**EXERCISE PROMPT:** Give back exactly the lines of the material below that start at the line containing "let done := fun" and end at the line containing "(∀ q, t.reg", and no others.

**DATASET RECORDS:**
/-- R256, R65, R70, R314: a multiple transfer whose word `j` is the first that aborts completes by entering Abort mode.
A load keeps the base and every register that none of the words before `j` was for, each other register holds its old or
its loaded word, and memory is as it was; a store has stored the words before `j` and nothing else, and keeps every
register. r14_abt, the SPSRs, the CPSR and the pc are what the entry leaves. Under UNALIGNED = abort a base that is not
word aligned raises the abort at once. The base is kept as the physical register it is (log 17, DEDUCED), and with W = 1
a base in the list of a restoring load is left out (log 12, DEDUCED). -/
def Obligations.MultipleTransferAborts : Prop :=
  ∀ (c : Cond) (p u w : Bool) (rn : RegNum) (list : BitVec 16) (s : State) (j : Nat) (v : Nat → Word),
    let regs := blockRegs list
    let addr := blockAddr p u rn list s
    let aborted := fun t : State =>
      t.cpsr = { s.cpsr with mode := .abt, t := false, i := true } ∧ t.pc = vectorBase s.platform + 0x10#32 ∧
        t.reg .r14_abt = s.pc + 8 ∧ (∀ q, t.spsr q = if q = .abt then s.cpsr.toWord else s.spsr q) ∧ SameInputs s t
    BlockOk p u rn list s →
    (WordOk s (readX s rn) → j < regs.length → (∀ k < j, mappedRange s.platform (addr k).toNat 4 = true) →
      mappedRange s.platform (addr j).toNat 4 = false →
      (∀ (i : Instr) (m : Mode), LoadForm c p u w rn list s i m → Runs c (touched i) s →
        (∀ k < j, readWord s (addr k) = .ok (v k)) →
        ∃ t, exec i s = .next t ∧ aborted t ∧ SameMemory s t ∧ ∀ q, q ≠ .r14_abt →
          (bankReg s.cpsr.mode rn = some q ∨ (∀ k (h : k < regs.length), k < j → bankReg m regs[k] ≠ some q) →
            t.reg q = s.reg q) ∧
          ∀ k (h : k < regs.length), k < j → bankReg m regs[k] = some q → t.reg q = s.reg q ∨ t.reg q = v k) ∧
      (∀ (i : Instr) (m : Mode), StoreForm c p u w rn list s i m → Runs c (touched i) s →
        ∃ t, exec i s = .next t ∧ aborted t ∧ SameRegsBut [some .r14_abt] s t ∧
          (∀ k (h : k < regs.length), k < j → readWord t (addr k) =
            .ok (if regs[k] = pcNum then s.pc + (if s.platform.pcStore = .plus8 then 8 else 12)
              else readBank m s regs[k])) ∧
          ∀ x, (∀ k < j, Outside (addr k).toNat 4 x) → Memory.read t.mem x = Memory.read s.mem x)) ∧
    (s.platform.unaligned = .abort → (readX s rn).extractLsb' 0 2 ≠ 0#2 →
      ∀ (i : Instr) (m : Mode), LoadForm c p u w rn list s i m ∨ StoreForm c p u w rn list s i m →
        Runs c (touched i) s → exec i s = .next (raiseDataAbort s.unmarked))

/-- R260, R261: SWP and SWPB complete: Rd holds the old word (rotated as a word load) or byte, memory holds Rm or its low
byte, and nothing else changes. -/
def Obligations.SwapResults : Prop :=
  ∀ (c : Cond) (rn rd rm : RegNum) (s : State) (w : Word) (b : Byte),
    Runs c [rn, rd, rm] s → HasNext s → pcNum ∉ [rn, rd, rm] → rn ≠ rm → rn ≠ rd →
    let addr := readX s rn
    let done := fun (o : Out) (a : Word) (n : Nat) (old : Word) (bytes : State → Prop) => ∃ t, o = .next t ∧ bytes t ∧
      (∀ x, Outside a.toNat n x → Memory.read t.mem x = Memory.read s.mem x) ∧
      (∀ q, t.reg q = if bankReg s.cpsr.mode rd = some q then old else s.reg q) ∧
      t.pc = s.pc + 4 ∧ t.cpsr = s.cpsr ∧ SameSpsrs s t ∧ SameInputs s t
    (WordOk s addr → readWord s (wordAligned addr) = .ok w →
      done (exec (.swp c rn rd 0#4 rm) s) (wordAligned addr) 4 (w.rotateRight (8 * (addr.toNat % 4)))
        fun t => readWord t (wordAligned addr) = .ok (readX s rm)) ∧
    (readByte s addr = .ok b →
      done (exec (.swpb c rn rd 0#4 rm) s) addr 1 (b.setWidth 32)
        fun t => Memory.read t.mem addr.toNat = some ((readX s rm).extractLsb' 0 8))

/-! ## Status register transfers -/

/-- R270: MRS completes with the CPSR, or with the SPSR of the current mode, and is refused where there is none. -/
def Obligations.MrsResults : Prop :=
  ∀ (c : Cond) (rd : RegNum) (s : State), Runs c [rd] s → HasNext s → rd ≠ pcNum →
    exec (.mrs c false 15#4 rd 0#4 0#4) s = .next (dataNext s false rd s.cpsr.toWord s.cpsr) ∧
    (∀ q, s.cpsr.mode.spsr? = some q →
      exec (.mrs c true 15#4 rd 0#4 0#4) s = .next (dataNext s false rd (s.spsr q) s.cpsr)) ∧
    (s.cpsr.mode = .usr ∨ s.cpsr.mode = .sys → exec (.mrs c true 15#4 rd 0#4 0#4) s = .refused .noSpsr)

**RESPONSE:**
    let done := fun (o : Out) (a : Word) (n : Nat) (old : Word) (bytes : State → Prop) => ∃ t, o = .next t ∧ bytes t ∧
      (∀ x, Outside a.toNat n x → Memory.read t.mem x = Memory.read s.mem x) ∧
      (∀ q, t.reg q = if bankReg s.cpsr.mode rd = some q then old else s.reg q) ∧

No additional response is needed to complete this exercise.